A Tryal of Witches at the Assizes Held at Bury St. Edmunds for the County of Suffolk was printed in London in 1682, the year Hale died. However, it deals with the trial of Rose Cullender and Amy Duny (or Denny) conducted 18 years earlier.
The widows, from Lowestoft, had been accused of witchcraft by their neighbours and faced 13 charges of bewitching several young children – the youngest only a few months old and the eldest 18 – one of whom had died.
Cullender was a member of a property-owning family and Duny the widow of a labourer. Their ‘victims’ were the two daughters and the aunt of a local merchant, Samuel Pacy.
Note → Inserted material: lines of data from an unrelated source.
/-- An ATOMIC whose first flit is a poison flit does not show its operation (R250): its LEN and ADDR are those of some operation. -/
def atomicHidden (p : Packet) (size : Nat) : Bool :=
  whole p && p.poison.getLsbD 0 && decide (p.len.toNat = 1 ∨ p.len.toNat = 2) && decide (p.addr.toNat % 8 = 0) &&
    decide (p.addr.toNat + 8 ≤ size)

/-- The first word of a flit. -/
def operand (p : Packet) : Entry := bitsAt (p.data.getD 0 0) 0 64

/-- The register data of a write (R251). -/
def regData (p : Packet) : Word := bitsAt (p.data.getD 0 0) 0 32

/-- The region replays, or a retouch of its memory is applied: a network request is refused (R138, R228). -/
def replayRefuses (s : State) (rg : Rg) : Option State :=
  if (s.rgn rg).replaying then some (s.bumpR rg F.DMEM_REFUSED_REPLAY 1) else none

/-- The core that UNIT 0x10–0x12 names. -/
def coreUnit (u : Nat) : CoreNo := ⟨(u - 0x10) % 3, Nat.mod_lt _ (by decide)⟩

/-! ### READ (R251) -/

def palRead (s : State) (p : Packet) (rg : Rg) (c : Cl) : Serve :=
  if p.len.toNat ≠ 1 ∨ p.addr.toNat % 8 ≠ 0 ∨ 8192 ≤ p.addr.toNat then .refuse s 5
  else
    match replayRefuses s rg with
    | some t => .refuse t 1
    | none => if s.paletteOpen rg then .done s 0 [flitOf (readPalette s rg c (p.addr.toNat / 8)) 0] else .refuse s 1

def easelRead (s : State) (p : Packet) (rg : Rg) (k : CoreNo) : Serve :=
  if ¬ memoryShape p 0x30000 then .refuse s 5
  else if s.coresHeld rg then .refuse s 1
  else .done s 0 (flitsOf ((List.range (2 * p.len.toNat)).map (fun i => BitVec.ofNat 64 (easRead s rg k (p.addr.toNat + 8 * i) 8))))

/-- A read of design memory or of the ring, as requester 3 of the back port (R110, R111). -/
def portRead (s : State) (p : Packet) (rg : Rg) (ring : Bool) (e : Ecc) : Serve :=
  if ¬ memoryShape p (if ring then 0x200000 else 0x400000) then .refuse s 5
  else
    match replayRefuses s rg with
    | some t => .refuse t 1
    | none =>
      if ¬ ring ∧ s.dmemHeld rg then .refuse s 1
      else
        match portGives s rg 3 (!ring) (fun s => portReads rg 3 ring (2 * p.len.toNat) s (p.addr.toNat / 8) e) with
        | (t, none) => .wait t
        | (t, some none) => .refuse t 6
        | (t, some (some l)) => .done t 0 (flitsOf l)

/-- The canvas of a region, read only (R187). Q of a cell whose latch clock is active may read as any value (R162). -/
def canvasRead (s : State) (p : Packet) (rg : Rg) : Serve :=
  let a := p.addr.toNat
  if a < 0x1000 then
    if ¬ registerShape p then .refuse s 5
    else
      let x := (s.rgn rg).cell (BitVec.ofNat 10 (a / 4))
      if x.clk then
        let (q, s) := s.draw 16
        .done s 0 [BitVec.ofNat 128 (packKey [(x.acc.toNat, 16), (q.toNat, 16)])]
      else .done s 0 [BitVec.ofNat 128 (packKey [(x.acc.toNat, 16), (x.q.toNat, 16)])]
  else if a < 0x1100 then
    if ¬ registerShape p then .refuse s 5
    else
      let n := (a - 0x1000) / 4
      .done s 0 [BitVec.ofNat 128 ((jepView s rg n).toNat + packKey [(0, 5), ((junctionOut s rg n).toNat, 1), ((junctionIn s rg n).toNat, 1)])]
  else if 0x100000 ≤ a ∧ a < 0x140000 then
    if ¬ memoryShape p 0x140000 then .refuse s 5
    else if s.bit F.CFG_STATUS_ENC ∨ s.bit F.RTC_STATUS_ENC_SEEN then .refuse s 7
    else
      .done s 0 (flitsOf ((List.range (2 * p.len.toNat)).map (fun i =>
        let b := a - 0x100000 + 8 * i
        bitsAt (s.cellCfg rg (BitVec.ofNat 10 (b / 256))) (8 * (b % 256)) 64)))
  else .refuse s 5

/-- A register read over Oxdon (R477): the register in [31:0] of the flit. -/
def answerReg (g : ReadBack) : Serve := if g.sound then .done g.st 0 [g.word.zeroExtend 128] else .refuse g.st 6

def hubRead (s : State) (p : Packet) (a : Nat) (e : Ecc) : Serve :=
  match placeOf a with
  | .hub h =>
    match busTurn s p with
    | some s => answerReg (readHub s { who := .oxdon p.src, ecc := e } h)
    | none => .wait (busPlace s p)
  | _ => .refuse s 5

/-- READ at each unit (R17, R251). -/
def readUnit (s : State) (p : Packet) (e : Ecc) : Serve :=
  let rg := nodeRgn p.dest
  let u := nodeUnit p.dest
  if u < 0x10 then palRead s p rg (BitVec.ofNat 4 u)
  else
    match u with
    | 0x10 | 0x11 | 0x12 => easelRead s p rg (coreUnit u)
    | 0x13 => portRead s p rg false e
    | 0x14 => portRead s p rg true e
    | 0x15 => canvasRead s p rg
    | 0x16 =>
      if ¬ registerShape p ∨ 0x400000 ≤ p.addr.toNat then .refuse s 5
      else
        match ringGiven s (.oxdon p.src) rg p.addr.toNat with
        | some t => .wait t
        | none => answerReg (readRgn s { who := .oxdon p.src, ecc := e } rg p.addr.toNat)
    | 0x38 => if ¬ registerShape p then .refuse s 5 else hubRead s p p.addr.toNat e
    | 0x39 =>
      if ¬ memoryShape p sramSize then .refuse s 5 else .done s 0 (flitsOf (sramReads s (2 * p.len.toNat) p.addr.toNat))
    | 0x3B => if ¬ registerShape p ∨ 0x1000 ≤ p.addr.toNat then .refuse s 5 else hubRead s p (0x90000 + p.addr.toNat) e
    | _ => .refuse s 5

/-- A request command that R251 reserves. -/
def reservedRequest (p : Packet) : Bool :=
  decide (p.cmd.toNat ∉ [1, 2, 3, 4, 5, 6, 0x10, 0x11, 0x12, 0x20, 0x21, 0x22, 0x23])

/-- READ (R251). A request with a reserved CMD is answered ADDRESS_FAULT. -/
def execRead (p : Packet) (ecc : Ecc) (s : State) : Host.Outcome State Fault Refusal :=
  .next (
    if reservedRequest p then serve s p (fun s => .refuse s 5)
    else if p.cmd ≠ 1 then s
    else serve s p (fun s => readUnit s p ecc))

/-! ### WRITE and WRITE_POSTED (R251) -/

def palWrite (s : State) (p : Packet) (rg : Rg) (c : Cl) : Serve :=
  if p.len.toNat ≠ 1 ∨ p.addr.toNat % 8 ≠ 0 ∨ 8 * 1020 ≤ p.addr.toNat then .refuse s 5
  else
    match replayRefuses s rg with
    | some t => .refuse t 1
    | none => if s.paletteOpen rg then .done (writePalette s rg c (p.addr.toNat / 8) 3 (operand p)) 0 [] else .refuse s 1

/-- Program memory is written only while the core is held in reset (R329). -/
def easelWrite (s : State) (p : Packet) (rg : Rg) (k : CoreNo) : Serve :=
  if ¬ memoryShape p 0x30000 then .refuse s 5
  else if s.coresHeld rg then .refuse s 1
  else if p.addr.toNat < 0x10000 ∧ ¬ s.inReset rg k then .refuse s 7
  else
    .done (foldS ((wordsOf p.data).zipIdx) s (fun s x => easWrite s rg k (p.addr.toNat + 8 * x.2) 8 x.1.toNat)) 0 []

def memWrite (s : State) (p : Packet) (rg : Rg) (e : Ecc) : Serve :=
  if ¬ memoryShape p 0x400000 then .refuse s 5
  else
    match replayRefuses s rg with
    | some t => .refuse t 1
    | none =>
      if s.dmemHeld rg then .refuse s 1
      else
        match portGives s rg 3 true (fun s => (portWrites rg 3 (wordsOf p.data) s (p.addr.toNat / 8) e, ())) with
        | (t, none) => .wait t
        | (t, some _) => .done t 0 []

/-- The ring takes no write (R110). -/
def ringWriteRefused (s : State) (rg : Rg) : Serve := .refuse (s.bumpR rg F.DMEM_REFUSED_DENIED 1) 7

def hubWrite (s : State) (p : Packet) (a : Nat) : Serve :=
  match placeOf a with
  | .hub h =>
    if oxdonDenied h (regData p) then .refuse s 7
    else
      match busTurn s p with
      | some s => .done (writeHub s h (regData p) (.oxdon p.src)) 0 []
      | none => .wait (busPlace s p)
  | _ => .refuse s 5

/-- A poisoned request is refused with POISONED, but one whose LEN or ADDR is wrong with ADDRESS_FAULT. -/
def unlessPoisoned (s : State) (p : Packet) (x : Serve) : Serve :=
  if ¬ p.poisoned then x
  else
    match x with
    | .done t 5 d => .done t 5 d
    | _ => .refuse s 6

/-- A write at each unit (R17, R251). -/
def writeUnit (s : State) (p : Packet) (e : Ecc) : Serve :=
  let rg := nodeRgn p.dest
  let u := nodeUnit p.dest
  if ¬ whole p then .refuse s 5
  else unlessPoisoned s p <|
  if u < 0x10 then palWrite s p rg (BitVec.ofNat 4 u)
  else
    match u with
    | 0x10 | 0x11 | 0x12 => easelWrite s p rg (coreUnit u)
    | 0x13 => memWrite s p rg e
    | 0x14 =>
      if ¬ memoryShape p 0x200000 then .refuse s 5
      else
        match replayRefuses s rg with
        | some t => .refuse t 1
        | none => ringWriteRefused s rg
    | 0x15 => .refuse s 7
    | 0x16 =>
      if ¬ registerShape p ∨ 0x400000 ≤ p.addr.toNat then .refuse s 5
      else .done (writeRgn s rg p.addr.toNat (regData p) (.oxdon p.src)) 0 []
    | 0x38 => if ¬ registerShape p then .refuse s 5 else hubWrite s p p.addr.toNat
    | 0x39 => if ¬ memoryShape p sramSize then .refuse s 5 else .done (sramWrites (wordsOf p.data) s p.addr.toNat) 0 []
    | 0x3B => if ¬ registerShape p ∨ 0x1000 ≤ p.addr.toNat then .refuse s 5 else hubWrite s p (0x90000 + p.addr.toNat)
    | _ => .refuse s 5

/-- WRITE (R251). -/
def execWrite (p : Packet) (ecc : Ecc) (s : State) : Host.Outcome State Fault Refusal :=
  .next (if p.cmd ≠ 2 then s else serve s p (fun s => writeUnit s p ecc))

/-- The semaphores take READ and WRITE alone (R373). -/
def postedUnit (s : State) (p : Packet) (e : Ecc) : Serve := if nodeUnit p.dest = 0x3B then .refuse s 5 else writeUnit s p e

/-- WRITE_POSTED (R251, R500): one that is not performed is dropped and counted. -/
def execWritePosted (p : Packet) (ecc : Ecc) (s : State) : Host.Outcome State Fault Refusal :=
  .next (if p.cmd ≠ 3 then s else serve s p (fun s => postedUnit s p ecc))

/-! ### ATOMIC (R251, R111) -/

/-- The old word of design memory, and the write of the new one: one access. -/
def memAtomic (s : State) (p : Packet) (rg : Rg) (e : Ecc) : Serve :=
  let a := p.addr.toNat / 8
  if ¬ atomicShape p 0x400000 then .refuse s 5
  else
    match replayRefuses s rg with
    | some t => .refuse t 1
    | none =>
      if s.dmemHeld rg then .refuse s 1
      else
        let run (s : State) : State × Option Entry :=
          if (s.rgn rg).checked (dmemKey a) e == .uncorrectable then backRead s rg 3 false a e
          else
            let old := SMap.get 0 (s.rgn rg).dmem a
            let cmp : Entry := bitsAt (p.data.getD 1 0) 0 64
            if atomicOp p = 4 ∧ old ≠ cmp then backRead s rg 3 false a e
            else (portWrite s rg 3 a 0xFF (atomicOf (atomicOp p) old (operand p) cmp) e, some old)
        match portGives s rg 3 true run with
        | (t, none) => .wait t
        | (t, some none) => .refuse t 6
        | (t, some (some old)) => .done t 0 [flitOf old 0]

def sramAtomic (s : State) (p : Packet) (e : Ecc) : Serve :=
  if ¬ atomicShape p sramSize then .refuse s 5
  else if e == .uncorrectable then .refuse s 6
  else
    let a := p.addr.toNat
    let old : Entry := BitVec.ofNat 64 (Mem.read s.sram a 8)
    let new := atomicOf (atomicOp p) old (operand p) (bitsAt (p.data.getD 1 0) 0 64)
    .done { s with sram := Mem.write s.sram a 8 new.toNat } 0 [flitOf old 0]

/-- ATOMIC at each unit (R80, R110, R187, R251, R329, R373). -/
def atomicUnit (s : State) (p : Packet) (e : Ecc) : Serve :=
  let rg := nodeRgn p.dest
  let hidden : Bool := match nodeUnit p.dest with
    | 0x13 => atomicHidden p 0x400000
    | 0x14 => atomicHidden p 0x200000
    | 0x39 => atomicHidden p sramSize
    | _ => false
  if hidden then .refuse s 6
  else unlessPoisoned s p <|
    match nodeUnit p.dest with
    | 0x13 => memAtomic s p rg e
    | 0x14 => if ¬ atomicShape p 0x200000 then .refuse s 5 else
        match replayRefuses s rg with
        | some t => .refuse t 1
        | none => ringWriteRefused s rg
    | 0x15 => .refuse s 7
    | 0x39 => sramAtomic s p e
    | _ => .refuse s 5

def execAtomic (p : Packet) (ecc : Ecc) (s : State) : Host.Outcome State Fault Refusal :=
  .next (if p.cmd ≠ 4 then s else serve s p (fun s => atomicUnit s p ecc))

/-! ### MESSAGE (R354, R372) -/

/-- The words of an item, the first marked, with those whose parity will fail. -/
def itemOf (fs : List Flit) (bad : BitVec 64) : List MbWord :=
  ((fs.flatMap (fun f => (List.range 4).map (fun j => bitsAt f (32 * j) 32))).zipIdx).map (fun x => ⟨x.1, decide (x.2 = 0), bad.getLsbD x.2⟩)

/-- A MESSAGE to an inbound mailbox. -/
def takeMessage (s : State) (p : Packet) (rg : Rg) (k : CoreNo) (fate : MessageFate) : Serve :=
  let n := p.len.toNat
  let e := s.eas rg k
  let busy (s : State) : State := s.bumpR rg (F.EAS_COUNTS_MB_REFUSED k.val) 1
  if p.addr.toNat ≠ 0x30000 ∨ ¬ whole p ∨ n = 0 then .refuse s 5
  else if 16 < n then .refuse (busy s) 5
  else if p.poisoned then .refuse s 6
  else if s.coresHeld rg then .refuse s 1
  else if 64 < e.mbin.length + 4 * n then .refuse (busy s) 1
  else if fate.cut then
    .refuse ((s.onRgn rg (fun r => (r.setEas k { e with mbin := [], mbinCut := true }).showMail k)).setRf rg
      (F.EAS_MBIN_STAT_ABANDONED k.val) 1) 1
  else .done (s.onRgn rg (fun r => (r.setEas k { e with mbin := e.mbin ++ itemOf p.data fate.bad, mbinCut := false }).showMail k)) 0 []

/-- MESSAGE (R354): at a unit that has no mailbox it is answered ADDRESS_FAULT (R80, R187, R329, R373). -/
def execMessage (p : Packet) (fate : MessageFate) (s : State) : Host.Outcome State Fault Refusal :=
  .next (
    if p.cmd ≠ 5 then s
    else serve s p (fun s =>
      match nodeUnit p.dest with
      | 0x10 => takeMessage s p (nodeRgn p.dest) 0 fate
      | 0x11 => takeMessage s p (nodeRgn p.dest) 1 fate
      | 0x12 => takeMessage s p (nodeRgn p.dest) 2 fate
      | _ => .refuse s 5))

/-! ### FRAME_WRITE and TICK -/

/-- FRAME_WRITE (R200, R201, R223) to the loader. -/
def execFrameWrite (p : Packet) (s : State) : Host.Outcome State Fault Refusal :=
  .next (
    if p.cmd ≠ 6 then s
    else serve s p (fun s =>
      if nodeUnit p.dest ≠ 0x3A ∨ ¬ whole p ∨ p.len.toNat = 0 ∨ 32 < p.len.toNat ∨ p.addr.toNat % 16 ≠ 0 then .refuse s 5
      else if p.poisoned then .refuse s 6
      else
        let (t, cause) := offerFrame s p.src p.addr.toNat (p.data.flatMap (fun f => (List.range 4).map (fun j => bitsAt f (32 * j) 32)))
        .done t (cause.getD 0) []))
Tried at the assizes under the 1603 Witchcraft Act, they were found guilty on all 13 charges of using malevolent witchcraft and sentenced to be hanged.
Sir Matthew Hale believed wholeheartedly in the menace of witches and used the hearsay evidence of children and the ‘spectral’ evidence of visions and dreams to secure convictions.
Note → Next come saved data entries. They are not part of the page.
-- ==== Sys2Proof/Machine/Dispatch.lean ====
section
/-! DEFINITION. Which meaning each command has: one arm per constructor of `Instr`. -/

namespace Sys2Proof.Machine
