/-- Each command of the retouch port: a token at an endpoint begins a partial and carries two bytes; PARTIAL_CHECK passes a sound
partial on to WAITING exactly where its signature has no flaw; PARTIAL_TIMEOUT rejects with 14, HOLD_WAIT with 19, RTC_ABORT with
15; APPLY clamps the partition and then writes, releases and counts it; CLAMP_FORCE drops the tokens that still stand on outgoing
bundles. A readback of a region that is in no cycle captures at once; KIND 3 is refused, and KIND 2 after an encrypted load. Each
clause concludes that exec answers a next state, from conditions on the state and the operands alone, for: retouchEndpointToken,
partialCheck, partialTimeout, holdWait, rtcAbort, apply, clampForce, dirtyChecksPass, readback, readbackReady. APPLY given twice
is log entry 49, the clamp held at once on quiet bundles, the flush count and the token of a refused partial are log entry 117,
and the order of the checks is log entry 47; that the reserved KIND 3 is refused is the model's choice (log entry 175). -/
def Obligations.RetouchPort : Prop :=
  -- RETOUCH_ENDPOINT_TOKEN (R221): the first token of a partial
  (∀ (rg : Rg) (d : Drive) (v : BitVec 16) (s : State),
    s.retouchEndpoint rg = true ∧ (s.rgn rg).canvasRuns = true ∧ (s.rgn rg).rtcStatus = none →
    seenToken s rg (segAbove false 0 0 (boxOf rg 480)) = some (d, v) →
    s.load.kind = .none ∧ s.rtc.endpoint = none →
    (s.reg R.RTC_CTRL).getLsbD (sourceBit 4) = true ∧ s.load.armed = none →
    Completes (.retouchEndpointToken rg) s (fun t => t.rtc.endpoint = some rg ∧ t.rtcState = 1 ∧ t.f F.RTC_STATUS_SOURCE = 4 ∧ t.load.kind = .retouch ∧ t.load.half = some v)) ∧
  -- while endpoints are not enabled, or a ground write is armed (R222): refused with 21
  (∀ (rg : Rg) (d : Drive) (v : BitVec 16) (s : State),
    s.retouchEndpoint rg = true ∧ (s.rgn rg).canvasRuns = true ∧ (s.rgn rg).rtcStatus = none →
    seenToken s rg (segAbove false 0 0 (boxOf rg 480)) = some (d, v) →
    s.load.kind = .none ∧ s.rtc.endpoint = none →
    ((s.reg R.RTC_CTRL).getLsbD (sourceBit 4) = false ∨ s.load.armed.isSome = true) →
    Completes (.retouchEndpointToken rg) s (fun t => t.rtc = { s.rtc with through := t.rtc.through, leaving := t.rtc.leaving } ∧ t.rtcState = s.rtcState ∧ t.load = s.load ∧ t.f F.RTC_RESULT_CODE = 21 ∧ (t.rgn rg).rtcStatus = some 1)) ∧
  -- a later one
  (∀ (rg : Rg) (d : Drive) (v : BitVec 16) (s : State),
    s.retouchEndpoint rg = true ∧ (s.rgn rg).canvasRuns = true ∧ (s.rgn rg).rtcStatus = none →
    seenToken s rg (segAbove false 0 0 (boxOf rg 480)) = some (d, v) →
    s.rtc.endpoint = some rg ∧ s.rtcState = 1 ∧ s.load.half = none →
    Completes (.retouchEndpointToken rg) s (fun t => t.load = { s.load with half := some v } ∧ t.rtc = { s.rtc with through := t.rtc.through, leaving := t.rtc.leaving })) ∧
  -- PARTIAL_CHECK (R224): everything but the signature is sound
  (∀ (p : PartEntry) (u : State) (sig : Nat) (enc : Bool) (s : State),
    PartialAt s 2 p ∧ placeFlaw s p = none →
    writePartial p s = .ok (u, sig, enc) →
    headerField s 0x28 4 < 256 ∧ p.cells = [] ∧ s.jobOf p.rg = none →
    Completes (.partialCheck) s (fun t => (signatureFlaw s sig = none → t = noteVerified { s.setF F.RTC_STATUS_STATE 3 with rtc := { s.rtc with keys := s.keys } } sig) ∧
      (∀ k : Fin 16, signatureFlaw s sig = some k.val → t.f F.RTC_RESULT_CODE = k.val ∧ t.rtcState = 0 ∧ t.load.kind = .none))) ∧
  -- no such partition (R224, code 16)
  (∀ (s : State),
    s.load.kind = .retouch ∧ s.rtcState = 2 ∧ s.partOf = none →
    Completes (.partialCheck) s (fun t => t.f F.RTC_RESULT_CODE = 16 ∧ t.rtcState = 0 ∧ t.f F.RTC_COUNTS_REJECTED = min (s.f F.RTC_COUNTS_REJECTED + 1) F.RTC_COUNTS_REJECTED.max)) ∧
  -- PARTIAL_TIMEOUT (R242)
  (∀ (s : State),
    s.load.kind = .retouch ∧ s.rtcState = 1 ∧ s.f F.RTC_CTRL_TIMEOUT ≠ 0 →
    Completes (.partialTimeout) s (fun t => t.f F.RTC_RESULT_CODE = 14 ∧ t.rtcState = 0 ∧ t.load.kind = .none)) ∧
  -- HOLD_WAIT (R226)
  (∀ (p : PartEntry) (s : State),
    PartialAt s 3 p ∧ s.f F.RTC_CTRL_HOLD_WAIT ≠ 0 ∧ p.runs s = true →
    Completes (.holdWait) s (fun t => t.f F.RTC_RESULT_CODE = 19 ∧ t.f F.RTC_RESULT_QUAD = quadOf p.rg ∧ t.f F.RTC_RESULT_RGN = numOf p.rg ∧ t.rtcState = 0)) ∧
  -- RTC_ABORT (R242)
  (∀ (s : State),
    s.load.kind = .retouch ∧ 1 ≤ s.rtcState ∧ s.rtcState ≤ 3 →
    Completes (.rtcAbort) s (fun t => t.f F.RTC_RESULT_CODE = 15 ∧ t.rtcState = 0 ∧ t.load.kind = .none)) ∧
  -- APPLY, steps 1 and 2 (R228)
  (∀ (p : PartEntry) (s : State),
    PartialAt s 3 p ∧ p.runs s = false ∧ p.absent s = false →
    Completes (.apply) s (fun t => t.rtcState = 4 ∧ t.applying = some p.rg ∧ t.rtc.forced = quiet s p ∧
      t.f F.RTC_STATUS_CLAMPED = (if p.canvas then 1 else 0) ∧
      (∀ n : CellNo, p.covers n = true → ((t.rgn p.rg).cell n).clamped = true) ∧
      (∀ n : CellNo, t.cellCfg p.rg n = s.cellCfg p.rg n))) ∧
  -- APPLY, steps 3 to 6 (R228): an apply to design memory alone
  (∀ (p : PartEntry) (u : State) (sig : Nat) (enc : Bool) (s : State),
    PartialAt s 4 p →
    (quiet s p = true ∨ s.rtc.forced = true) →
    writePartial p { s with keys := s.rtc.keys } = .ok (u, sig, enc) →
    p.canvas = false ∧ s.jobOf p.rg = none ∧ (s.rgn p.rg).resetDue = false →
    Completes (.apply) s (fun t => t.rtcState = 0 ∧ t.f F.RTC_RESULT_CODE = 0 ∧ t.applying = none ∧ t.load.kind = .none ∧
      t.f F.RTC_COUNTS_APPLIED = min (s.f F.RTC_COUNTS_APPLIED + 1) F.RTC_COUNTS_APPLIED.max)) ∧
  -- CLAMP_FORCE (R229)
  (∀ (p : PartEntry) (s : State),
    s.partOf = some p ∧ s.rtcState = 4 ∧ s.f F.RTC_STATUS_CLAMPED = 1 ∧ s.rtc.forced = false →
    Completes (.clampForce) s (fun t => t.rtc.forced = true ∧ t.f F.RTC_FLUSH_TOKENS = min (s.f F.RTC_FLUSH_TOKENS + (outgoing s p).length + s.rtc.carried) F.RTC_FLUSH_TOKENS.max)) ∧
  -- DIRTY_CHECKS_PASS (R227)
  (∀ (rg : Rg) (s : State),
    s.dirty rg = true ∧ (s.rgn rg).fix.checking = true ∧ s.jobOf rg = none →
    scheduleFlaw (s.setDirty rg false) rg = none →
    Completes (.dirtyChecksPass rg) s (fun t => t.dirty rg = false ∧ (t.rgn rg).fix.checking = false ∧ (t.rgn rg).reg R.RGN_CHECK = 0)) ∧
  -- READBACK (R232, R234)
  (∀ (kind : BitVec 2) (rg : Rg) (s : State),
    (kind = 3 ∨ (kind = 2 ∧ (s.f F.CFG_STATUS_ENC = 1 ∨ s.f F.RTC_STATUS_ENC_SEEN = 1))) →
    Completes (.readback kind rg) s (fun t => t.f F.RTC_RB_STATUS_REFUSED = 1 ∧ t.rtc = s.rtc ∧ t.sram = s.sram)) ∧
  -- of a region that is in no cycle: captured at once
  (∀ (kind : BitVec 2) (rg : Rg) (s : State),
    kind.toNat ≤ 1 →
    s.rtc.rb = none ∧ s.rtc.rbQueue = [] ∧ s.applying ≠ some rg ∧ (s.rgn rg).inCycle = false →
    Completes (.readback kind rg) s (fun t => t.rtc.rb = some (kind, rg) ∧ t.f F.RTC_RB_STATUS_BUSY = 1 ∧ t.f F.RTC_RB_STATUS_WAITING_FIX = 0 ∧
      t.get48 R.RTC_RB_CYCLE_LO R.RTC_RB_CYCLE_HI = (s.rgn rg).cycle ∧ t.rgns = s.rgns)) ∧
  -- of a region in a cycle: it waits for the fix
  (∀ (kind : BitVec 2) (rg : Rg) (s : State),
    kind.toNat ≤ 1 →
    s.rtc.rb = none ∧ s.rtc.rbQueue = [] ∧ s.applying ≠ some rg ∧ (s.rgn rg).inCycle = true →
    Completes (.readback kind rg) s (fun t => t.rtc.rb = some (kind, rg) ∧ t.f F.RTC_RB_STATUS_BUSY = 1 ∧ t.f F.RTC_RB_STATUS_WAITING_FIX = 1 ∧ t.sram = s.sram)) ∧
  -- while another is in progress: it waits behind it
  (∀ (kind : BitVec 2) (rg : Rg) (x : BitVec 2 × Rg) (s : State),
    kind.toNat ≤ 1 →
    s.rtc.rb = some x →
    Completes (.readback kind rg) s (fun t => t.rtc.rb = some x ∧ t.rtc.rbQueue = s.rtc.rbQueue ++ [(kind, rg)] ∧ t.sram = s.sram)) ∧
  -- READBACK_READY (R232)
  (∀ (x : BitVec 2 × Rg) (s : State),
    s.rtc.rb = some x ∧ s.f F.RTC_RB_STATUS_WAITING_FIX = 0 ∧ s.rtc.rbQueue = [] →
    Completes (.readbackReady) s (fun t => t.f F.RTC_RB_STATUS_READY = 1 ∧ t.f F.RTC_RB_STATUS_BUSY = 0 ∧ t.rtc.rb = none ∧ t.sram = s.sram))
The book, estimated to sell for £3000-4000, records Hale’s instructions to jurors at Bury St Edmunds. He asked them consider only “first, whether or no these children were bewitched, [and] secondly, whether the prisoners at bar were guilty of it” and stated that the question of whether witchcraft is real was not under discussion, since its existence was recognised in the Bible and by Parliament.
His opinions were studied by the judges of New England during the famous witch trials held in colonial Massachusetts between early 1692 and mid-1693 when more than 200 people from Salem were accused of practicing witchcraft and 20 were executed.
In Great Britain, witch hunts were at their most intense during the Puritan era. From the 15th until the early 18th century, some 500 people were executed for witchcraft, 90 per cent of them women.